In contrast, European elites today may be nervous but they are not scared. Working classes, after a quarter century of defeat, are in disarray. The elite project is now exploiting this weakness to revive the confidence of financial markets and further deepen capitalism. The consequent liberalisation of markets repeatedly demands another pound of flesh from those already suffering – "discipline" in the ugly parlance of neoliberalism.

It is in this context that the latest and most detailed call for a new Marshall plan emerged, that of the Confederation of German Trade Unions (DGB). The DGB proposal cautiously looks to the creation of a new consensus. What better time, they respectfully ask, to combine the growing army of idle hands with the current availability of uniquely cheap funding? Why not sell government bonds to investors who are sitting on cash because other opportunities are unappealing? And in the name of both equity and investor security, why not back up these bonds with a special fund established through a tax on financial transactions and another on those with the greatest wealth?

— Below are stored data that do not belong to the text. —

def rq : SynReq := ⟨.mailbox 0, 3, 2, 7, 0xFFFF, false, none⟩
def qt : Requester := .core 3
def synOn (s : State) : State := ((s.sf DEV_STATUS DEV_STATUS_STAGE 6).sf DEV_ENABLE DEV_ENABLE_EN 1).setMb 0 { Mailbox.reset with session := some ⟨5, false, 0, none⟩ }
def run (s : State) : State := (List.range 32).foldl (fun s k => s.sf (CORE_STATUS k) CORE_STATUS_STATE 1) s
def Y : State := { run (synOn S0) with clock := 10^10 }
def ck (f : Ckp → Ckp) (s : State) : State := { s with ckp := f s.ckp }
def hdr : List Byte := fit 64 (leBytes 4 77 ++ leBytes 2 1 ++ leBytes 2 3 ++ leBytes 4 9 ++ leBytes 4 0x55 ++ leBytes 2 300 ++ [0,0] ++ leBytes 4 0 ++ [2])
def reg1 (kind base pages : Nat) : List Byte := fit 64 (leBytes 8 (1 + kind * 2 + 8 + base) ++ leBytes 4 pages ++ leBytes 4 0x66 ++ leBytes 8 0x7000)
def cfg : List Byte := hdr ++ reg1 0 0x200000 4 ++ reg1 1 0x300000 8
def cb (s : State) : State := (((s.wr64 CKP_CFG_BASE 0x100000).wr64 CKP_STAGE (0x10000000 + 64)).putBytes 0x100000 cfg)
def con (st snd cr : Nat) (s : State) : State := s.setCn 9 { Conn.reset with state := st, consumer := 3, peerAddr := 0x1234, sndMsn := snd, creditMsn := cr }
def K : State := con 2 5 5 (cb Y)
def en (s : State) : State := s.sf CKP_CTL CKP_CTL_EN 1
def rgn : CkpRegion := ⟨0, 0, true, 0x200000, 4, 0x66, 0x7000, 0, 0, 0, 0⟩
def rgA : CkpRegion := ⟨1, 1, false, 0x300000, 8, 0x66, 0x7000, 0, 0, 0, 0⟩
def E : State := en (ck (fun c => { c with replica := 77, rank := 1, nranks := 2, conn := 9, jkey := 0x55, jpages := 300, regions := [rgn, rgA], view := 4, members := [0x10, 0x1234] }) ((((con 2 5 5 ((Y.wr64 CKP_CFG_BASE 0x100000).wr64 CKP_STAGE (0x10000000 + 64))).wr64 CKP_MARKED 12).wr64 CKP_REPLICA 10).wr TRN_ADDR 0x10))
def pi : PreImage := ⟨0, 2, 11, List.replicate 4096 7, false⟩
def Pn (l : List Nat) : State := ck (fun c => { c with pin := some 11, pinDone := l }) (E.sf CKP_STATUS CKP_STATUS_PIN 1)
def ap : CkpAppend := ⟨5, 1, 0x80, [1,2,3], false⟩
def cap : CkpCapture := ⟨12, [], 0, 2, 0⟩
def rgM : CkpRegion := ⟨2, 2, false, 0x400000, 8, 0x66, 0x7000, 3, 0, 0, 0⟩
def jE : State := ck (fun c => { c with regions := [rgM], journal := [⟨11, 302, 1, 0x500000, 300⟩] }) (E.putBytes (0x500000 + 2 * 4160) ((journalEntry 11 3 6 [5,6,7,8]).take 80))
def msg (k rank rep view seq step arg : Nat) (body : List Byte) : List Byte := ckpMessage k rank rep view seq step arg body
def box (bs : List Byte) (s : State) : State := { s with trn := { s.trn with inbox := [⟨3, 9, 4, none, bs.length, [(0, bs)], false, true, []⟩] } }
def tk (k : Nat) (s : State) : State := (s.ckpTake 9 4 k).2
def m1 := msg 1 1 77 4 0 12 0 []
def m1b := msg 1 1 77 5 0 12 0 []
def m2 := msg 2 1 77 4 0 12 55 []
def Sn : State := ck (fun c => { c with pin := some 11, pinMark := some 11, snapVolume := some (3, 2, 0), regions := [{ rgn with pages := 1 }] }) (E.wr64 CKP_REPLICA 11)
def at_ (ns : Nat) (s : State) : State := { s with time := { s.time with acc := ns * 2 ^ 32 } }
def m10 := msg 10 1 77 4 0 12 55 (List.replicate 128 6)
def L : State := ck (fun c => { c with witnesses := [0x1234], leaseSeq := 3, leaseSent := some (3, 10^9) }) ((at_ (10^9 + 5*10^7) E).sf CKP_CTL CKP_CTL_LEASE_EN 1)
def cxb (st : Nat) : List Byte := cxSTATE.write (List.replicate 256 0) st
def wc (s : State) (n st : Nat) : State := { s with kv := { s.kv with cache := [(n, cxb st)], opened := [(n, 0)] } }
def sv : CkpServed := ⟨88, 6, [0x1234, 0x99], [(0x1234, 5)], none⟩
def Wt (bs : List Byte) : State := box bs (ck (fun c => { c with served := [sv] }) L)
def m3 := msg 3 0 88 6 17 12 0 []
def m3b := msg 3 0 88 5 17 12 0 []
def m3c := msg 3 0 89 5 17 12 0 []
def m4 := msg 4 0xFFFF 77 4 3 12 0 []
def G (l : List Nat) : State := box m4 (ck (fun c => { c with grants := l }) (L.sf CKP_STATUS CKP_STATUS_LAPSED 1))
def m5 := msg 5 0xFFFF 77 4 3 12 8 []
def m5b := msg 5 0xFFFF 77 4 3 12 4 []
def Lp : State := L.sf CKP_STATUS CKP_STATUS_LAPSED 1
def Pr : State := ck (fun c => { c with spares := [0x77] }) L
def m6 := msg 6 0 88 7 7 12 2 ([0x10, 0x77].flatMap (beBytes 4))
def m6b := msg 6 0 88 8 7 12 2 ([0x10, 0x77].flatMap (beBytes 4))
def svp : CkpServed := { sv with proposal := some (7, [1,2], 9, 7) }
def m7 := msg 7 0xFFFF 77 4 5 0 0 []
def Ac (l ms : List Nat) : State := box m7 (ck (fun c => { c with proposing := some (5, ms, l), conn := 9 }) L)
def m8 := msg 8 0 77 4 5 0 2 ([0x10, 0x77].flatMap (beBytes 4))
def m8b := msg 8 0 77 4 5 0 2 ([0x11, 0x77].flatMap (beBytes 4))
def m9 := msg 9 1 77 4 0 12 1 []
def m9b := msg 9 1 77 4 0 12 0 []
def Rs (vs : List (Nat × Nat × Bool)) : State := ck (fun c => { c with restoring := some ⟨rq, 0, 2, [12], 12, [12], []⟩, verified := vs }) L

/-- States and operands that meet the hypotheses of CheckpointsAreTaken, clause by clause. -/
theorem witness_CheckpointsAreTaken :
    (∃ (s : State) (q : Requester) (v : W32), coreWrites q = true ∧ s.ckpEn = false ∧ s.ckpCheck (bitAt v.toNat 1) =
      none)
    ∧ (∃ (s : State) (q : Requester) (v : W32) (c : Nat), coreWrites q = true ∧ s.ckpEn = false ∧ s.ckpCheck (bitAt
      v.toNat 1) = some c)
    ∧ (∃ (s : State) (q : Requester) (v : W32), coreWrites q = false)
    ∧ (∃ (s : State) (q : Requester) (v : W32), coreWrites q = true ∧ s.ckpEn = true ∧ v.toNat / 2 ^ 28 % 4 = 0 ∧ s.rd64
      CKP_REPLICA + 4 ≤ s.rd64 CKP_MARKED)
    ∧ (∃ (s : State) (q : Requester) (v : W32), coreWrites q = true ∧ s.ckpEn = true ∧ v.toNat / 2 ^ 28 % 8 = 0 ∧ s.rd64
      CKP_MARKED < s.rd64 CKP_REPLICA + 4 ∧ s.rd64 CKP_MARKED + 1 < 2 ^ 64 ∧ (s.cn s.ckp.conn).state ≠ csReady)
    ∧ (∃ (s : State) (q : Requester) (v : W32) (m page : Nat) (r : CkpRegion), coreWrites q = true ∧ s.ckpEn = true ∧
      v.toNat / 2 ^ 28 % 8 = 0 ∧ s.rd64 CKP_MARKED < s.rd64 CKP_REPLICA + 4 ∧ m = s.rd64 CKP_MARKED + 1 ∧ m < 2 ^ 64 ∧
      s.ckp.captures = [] ∧ s.ckp.sent = [] ∧ s.ckp.pre = [] ∧ s.ckp.touched = [(r.ix, page)] ∧ s.ckp.regions = [r] ∧ 0
      < s.ckp.jpages ∧ s.rd64 CKP_REPLICA < m ∧ s.spent s.ckp.conn ∧ s.unmarked (r.base + page * 4096) 4096)
    ∧ (∃ (s : State) (q : Requester) (v : W32), coreWrites q = true ∧ s.ckpEn = false ∧ v.toNat / 2 ^ 28 % 2 = 0)
    ∧ (∃ (s : State) (q : Requester) (v : W32), coreWrites q = true ∧ s.ckpEn = true ∧ v.toNat / 2 ^ 28 % 4 = 0 ∧
      s.ckp.pin = none ∧ s.rd64 CKP_MARKED < s.rd64 CKP_REPLICA + 4 ∧ s.rd64 CKP_MARKED + 1 < 2 ^ 64 ∧ (s.cn
      s.ckp.conn).state ≠ csReady)
    ∧ (∃ (s : State) (q : Requester) (v : W32) (p : PreImage) (r : CkpRegion), coreWrites q = true ∧ s.ckpEn = true ∧
      v.toNat / 2 ^ 28 % 2 = 0 ∧ v.toNat / 2 ^ 31 = 0 ∧ s.ckp.pre = [p] ∧ s.rd64 CKP_REPLICA ≤ p.tag ∧
      s.ckp.regions.find? (fun x => x.ix == p.region && x.kind == 0) = some r ∧ p.data.length = 4096 ∧ r.base + p.page *
      4096 + 4096 ≤ hbmBytes ∧ s.ckp.held = [])
    ∧ (∃ (s : State) (q : Requester) (v : W32), coreWrites q = true ∧ s.ckpEn = true ∧ v.toNat / 2 ^ 28 % 2 = 0 ∧
      v.toNat / 2 ^ 31 = 0 ∧ s.ckp.pre = [] ∧ s.ckp.pin = none ∧ s.ckp.held = [])
    ∧ (∃ (s : State) (q : Requester) (v : W32) (m : Nat), coreWrites q = true ∧ s.ckpEn = true ∧ v.toNat / 2 ^ 28 % 2 =
      0 ∧ v.toNat / 2 ^ 31 = 0 ∧ s.ckp.pre = [] ∧ s.ckp.pin = some m ∧ s.rd64 CKP_REPLICA < m ∧ s.ckp.held = [])
    ∧ (∃ (s : State), s.bit CKP_STATUS CKP_STATUS_ROLLBACK_BUSY = true ∧ s.kv.opened = [])
    ∧ (∃ (s : State), s.bit CKP_STATUS CKP_STATUS_ROLLBACK_BUSY = false)
    ∧ (∃ (s : State) (q : Requester) (v : W32) (m : Nat), coreWrites q = true ∧ v.toNat / 2 ^ 29 % 2 = 0 ∧ v.toNat / 2 ^
      31 = 0 ∧ s.ckp.pin = some m ∧ 0 ∈ s.ckp.pinDone ∧ 1 ∈ s.ckp.pinDone ∧ s.ckp.held = [])
    ∧ (∃ (s : State) (q : Requester) (v : W32) (m : Nat), coreWrites q = true ∧ v.toNat / 2 ^ 29 % 2 = 0 ∧ v.toNat / 2 ^
      31 = 0 ∧ s.ckp.pin = some m ∧ (0 ∉ s.ckp.pinDone ∨ 1 ∉ s.ckp.pinDone) ∧ s.ckp.held = [])
    ∧ (∃ (s : State) (q : Requester) (v : W32), v.toNat / 2 ^ 29 % 2 = 0 ∧ v.toNat / 2 ^ 31 = 0 ∧ s.ckp.pin = none)
    ∧ (∃ (s : State) (a : CkpAppend) (r : CkpRegion), s.ckp.appends = [a] ∧ a.sent = false ∧ s.ckp.regions = [r] ∧ r.ix
      = a.region ∧ s.ckpEn = true ∧ s.spent s.ckp.conn ∧ a.data.length ≤ 0x40000000)
    ∧ (∃ (s : State), s.ckpEn = false ∨ (s.cn s.ckp.conn).state ≠ csReady ∨ ∀ a ∈ s.ckp.appends, a.sent = true)
    ∧ (∃ (s : State) (c : CkpCapture), s.trn.results = [] ∧ s.ckp.captures = [c] ∧ s.captureDone c = true ∧ s.ckp.pre =
      [] ∧ s.ckp.held = [] ∧ s.ckp.cflag = none ∧ s.ckp.unprotected = false ∧ s.ckp.members = [s.ckpAddr] ∧ s.domainRuns
      13 = true ∧ s.ckpEn = true ∧ s.ckp.journal = [] ∧ c.mark < 2 ^ 64 ∧ s.ckp.viewAt = none ∧ { s with ckp := { s.ckp
      with takeover := false } }.modeKept)
    ∧ (∃ (s : State) (c : CkpCapture) (f : Nat), s.trn.results = [] ∧ s.ckp.captures = [c] ∧ s.captureDone c = true ∧
      s.ckp.pre = [] ∧ s.ckp.held = [] ∧ s.ckp.cflag = some f ∧ s.ckp.unprotected = false ∧ s.domainRuns 13 = false ∧ {
      s with ckp := { s.ckp with takeover := false } }.modeKept)
    ∧ (∃ (s : State) (c : CkpCapture) (cs : List CkpCapture), s.trn.results = [] ∧ s.ckp.captures = c :: cs ∧
      s.captureDone c = false)
    ∧ (∃ (s : State) (tag x y : Nat) (c : CkpCapture), s.trn.results = [(3, tag, 0, x, y)] ∧ tag < 8 ∧ s.ckp.captures =
      [c] ∧ c.mark % 8 = tag ∧ 1 < c.outstanding)
    ∧ (∃ (s : State) (q : Requester) (v : W64), coreWrites q = true ∧ s.ckpEn = true ∧ v.toNat < s.rd64 CKP_REPLICA)
    ∧ (∃ (s : State) (q : Requester) (v : W64), coreWrites q = true ∧ (s.ckpEn = false ∨ s.rd64 CKP_REPLICA ≤ v.toNat) ∧
      s.ckp.journal = [] ∧ s.ckp.captures = [] ∧ s.ckp.held = [])
    ∧ (∃ (s : State) (q : Requester) (v : W64) (j : CkpJournal) (r : CkpRegion) (e : List Byte), coreWrites q = true ∧
      s.ckpEn = true ∧ s.rd64 CKP_REPLICA ≤ v.toNat ∧ s.ckp.journal = [j] ∧ j.mark ≤ v.toNat ∧ j.count = 1 ∧
      s.ckp.captures = [] ∧ s.ckp.held = [] ∧ s.ckp.pin = none ∧ e = s.bytes (j.ring + j.first % j.pages * 4160) 4160 ∧
      inHbm (j.ring + j.first % j.pages * 4160) 4160 = true ∧ s.ckp.regions = [r] ∧ r.kind = 2 ∧ r.pregion = fieldLE e 8
      1 ∧ fieldLE e 12 4 < r.pages ∧ r.base + r.pages * 4096 ≤ hbmBytes)
    ∧ (∃ (s : State) (q : Requester) (v : W64), coreWrites q = false)
    ∧ (∃ (s u : State) (n : BitVec 20) (msn : W32) (bs : List Byte), s.ckpTake n.toNat msn.toNat 1 = (some bs, u) ∧
      cmReplica bs = s.ckp.replica ∧ cmView bs = s.ckp.view ∧ s.ckpEn = true ∧ s.ckp.journal = [] ∧ s.ckp.captures = []
      ∧ s.ckp.held = [] ∧ s.ckp.pre = [] ∧ s.ckp.members ≠ [])
    ∧ (∃ (s u : State) (n : BitVec 20) (msn : W32) (bs : List Byte), s.ckpTake n.toNat msn.toNat 1 = (some bs, u) ∧
      (cmReplica bs ≠ s.ckp.replica ∨ cmView bs ≠ s.ckp.view))
    ∧ (∃ (s u : State) (n : BitVec 20) (msn : W32) (bs : List Byte) (ring : BitVec 52) (pages : W16), s.ckpTake n.toNat
      msn.toNat 2 = (some bs, u) ∧ cmReplica bs = s.ckp.replica ∧ cmView bs = s.ckp.view ∧ s.rd64 CKP_REPLICA < cmStep
      bs ∧ s.ckp.journal = [])
    ∧ (∃ (s : State) (b : Bool) (lba : W64) (m vol ret base : Nat), s.ckp.pin = some m ∧ s.ckp.snapVolume = some (vol,
      ret, base) ∧ m ≤ s.rd64 CKP_REPLICA ∧ b2n b ∉ s.ckp.pinDone ∧ s.domainRuns 14 = true ∧ (b = true →
      s.ckp.partner.isSome = true) ∧ s.manifestWriter = some s.ckpAddr)
    ∧ (∃ (s : State) (b : Bool) (lba : W64) (m : Nat), s.ckp.pin = some m ∧ (s.rd64 CKP_REPLICA < m ∨ b2n b ∈
      s.ckp.pinDone))
    ∧ (∃ (s : State) (b : Bool) (lba : W64), s.ckp.pin = none)
    ∧ (∃ (s : State) (lba : W64) (m vol ret base : Nat), s.ckp.pinMark = some m ∧ s.ckp.snapVolume = some (vol, ret,
      base) ∧ s.manifestWriter = some s.ckpAddr ∧ s.ckp.pinAt + 120000000000 ≤ s.now ∧ s.domainRuns 14 = true)
    ∧ (∃ (s : State) (lba : W64) (m vol ret base : Nat), s.ckp.pinMark = some m ∧ s.ckp.snapVolume = some (vol, ret,
      base) ∧ 2 * s.ckp.nranks ≤ (s.ckp.snapDone.filter (fun e => e.1 == m)).length ∧ s.manifestWriter = some s.ckpAddr
      ∧ s.domainRuns 14 = true)
    ∧ (∃ (s : State) (lba : W64) (m : Nat), s.ckp.pinMark = some m ∧ (s.ckp.snapDone.filter (fun e => e.1 == m)).length
      < 2 * s.ckp.nranks ∧ s.now < s.ckp.pinAt + 120000000000)
    ∧ (∃ (s u : State) (n : BitVec 20) (msn : W32) (bs : List Byte), s.ckpTake n.toNat msn.toNat 10 = (some bs, u) ∧
      cmReplica bs = s.ckp.replica ∧ cmView bs = s.ckp.view) :=
  ⟨⟨K, qt, 0, by decide +kernel⟩,
   ⟨(con 1 5 5 K), qt, 0, 0x632, by decide +kernel⟩,
   ⟨K, .host, 2, by decide +kernel⟩,
   ⟨(E.wr64 CKP_MARKED 14), qt, 0, by decide +kernel⟩,
   ⟨(ck (fun c => { c with touched := [(0, 3), (0, 1)] }) (con 1 5 5 E)), qt, 0, by decide +kernel⟩,
   ⟨(ck (fun c => { c with regions := [rgn], touched := [(0, 3)] }) (E.putBytes 0x203000 [1,2,3])), qt, 0, 13, 3, rgn,
     by (repeat' with_reducible apply And.intro) <;> first | decide +kernel | exact fun k _ => ⟨rfl, rfl⟩⟩,
   ⟨K, qt, 0, by decide +kernel⟩,
   ⟨(ck (fun c => { c with touched := [(0, 3), (0, 1)] }) (con 1 5 5 E)), qt, 0, by decide +kernel⟩,
   ⟨(ck (fun c => { c with pre := [pi] }) E), qt, 0, pi, rgn, by
     (repeat' with_reducible apply And.intro) <;> first | decide +kernel | exact Eq.refl [pi] | exact (List.length_replicate : (List.replicate 4096 (7 : Byte)).length = 4096)⟩,
   ⟨(ck (fun c => { c with captures := [⟨9, [], 0, 0, 0⟩, ⟨11, [], 0, 0, 0⟩], journal := [⟨10, 0, 1, 0, 300⟩, ⟨11, 1, 1,
     0, 300⟩] }) E), qt, 0, by decide +kernel⟩,
   ⟨(ck (fun c => { c with pin := some 11 }) E), qt, 0, 11, by decide +kernel⟩,
   ⟨(E.sf CKP_STATUS CKP_STATUS_ROLLBACK_BUSY 1), by decide +kernel⟩,
   ⟨E, by decide +kernel⟩,
   ⟨(Pn [1, 0]), qt, 0, 11, by decide +kernel⟩,
   ⟨(Pn [1]), qt, 0, 11, by decide +kernel⟩,
   ⟨E, qt, 0, by decide +kernel⟩,
   ⟨(ck (fun c => { c with regions := [rgA], appends := [ap] }) E), ap, rgA, by decide +kernel⟩,
   ⟨E, by decide +kernel⟩,
   ⟨(ck (fun c => { c with captures := [cap], members := [0x10] }) E), cap, by decide +kernel⟩,
   ⟨(ck (fun c => { c with captures := [cap], cflag := some 0x105 }) (E.sf (CORE_STATUS 13) CORE_STATUS_STATE 2)), cap,
     0x105, by decide +kernel⟩,
   ⟨(ck (fun c => { c with captures := [{ cap with commit := 1 }] }) E), ({ cap with commit := 1 }), [], by
     decide +kernel⟩,
   ⟨({ (ck (fun c => { c with captures := [{ cap with outstanding := 2 }] }) E) with trn := { E.trn with results := [(3,
     4, 0, 1, 2)] } }), 4, 1, 2, ({ cap with outstanding := 2 }), by decide +kernel⟩,
   ⟨E, qt, 9, by decide +kernel⟩,
   ⟨(ck (fun c => { c with pre := [pi, { pi with tag := 12 }] }) E), qt, 12, by decide +kernel⟩,
   ⟨jE, qt, 11, ⟨11, 302, 1, 0x500000, 300⟩, rgM, (jE.bytes (0x500000 + 302 % 300 * 4160) 4160), by
     (repeat' with_reducible apply And.intro) <;> first | decide +kernel | exact Eq.refl (State.bytes _ _ _)⟩,
   ⟨E, .host, 11, by decide +kernel⟩,
   ⟨((box m1 E).wr64 CKP_LOCAL 13), (tk 1 ((box m1 E).wr64 CKP_LOCAL 13)), 9, 4, m1, by decide +kernel⟩,
   ⟨(box m1b E), (tk 1 ((box m1b E))), 9, 4, m1b, by decide +kernel⟩,
   ⟨(box m2 E), (tk 2 ((box m2 E))), 9, 4, m2, 0x500000, 300, by decide +kernel⟩,
   ⟨Sn, false, 100, 11, 3, 2, 0, by decide +kernel⟩,
   ⟨(Pn [1]), true, 100, 11, by decide +kernel⟩,
   ⟨E, true, 100, by decide +kernel⟩,
   ⟨(at_ 200000000000 Sn), 100, 11, 3, 2, 0, by decide +kernel⟩,
   ⟨(ck (fun c => { c with nranks := 1, snapDone := [(11, []), (11, [1])] }) Sn), 100, 11, 3, 2, 0, by decide +kernel⟩,
   ⟨(ck (fun c => { c with pinAt := 10^18 * 5 }) Sn), 100, 11, by decide +kernel⟩,
   ⟨(box m10 E), (tk 10 ((box m10 E))), 9, 4, m10, by decide +kernel⟩⟩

What is missing from such policy proposals is the politics that might bring it about. To begin with, it is not clear that the incomplete state institutions of the European Union in fact have the capacities to pull off such a New Deal or Marshall plan. They certainly cannot do so if the German state is not on side, and to date the German state, unlike the postwar American state, remains parochially focused on its model of export-led growth based on internal wage "moderation", the European free trade area for its goods, and a euro that has ended the trade-balancing mechanism of a rising German currency. Tellingly, the DGB proposal avoids placing the onus on Germany to take a leadership role in addressing the crisis in Europe's uneven development (other than for Germany to initiate a wealth tax for others to emulate). Yet even if European state capacities were in place, absent the spectre of socialism or at least profound rebellion – unless, that is, until European elites are scared again – the likelihood of any significant reversal of direction remains remote.

With some exceptions (such as Greece), it cannot be new political parties or coherent new movements that will bring about short-term changes, for the very fact that the creation of such institutions involves a longer-term process. This suggests that a fundamental change in Europe's direction rests on some explosion from below: the anger of unemployed youth boiling over in the streets, occupations by desperate workers of workplaces and public spaces that are more than symbolic, direct challenges to the affront of banks to democratic governance. Whether such upheavals will be channelled towards a progressive reversal of austerity and a more egalitarian Europe, or will become prey to dangerous movements of the right, is an open question.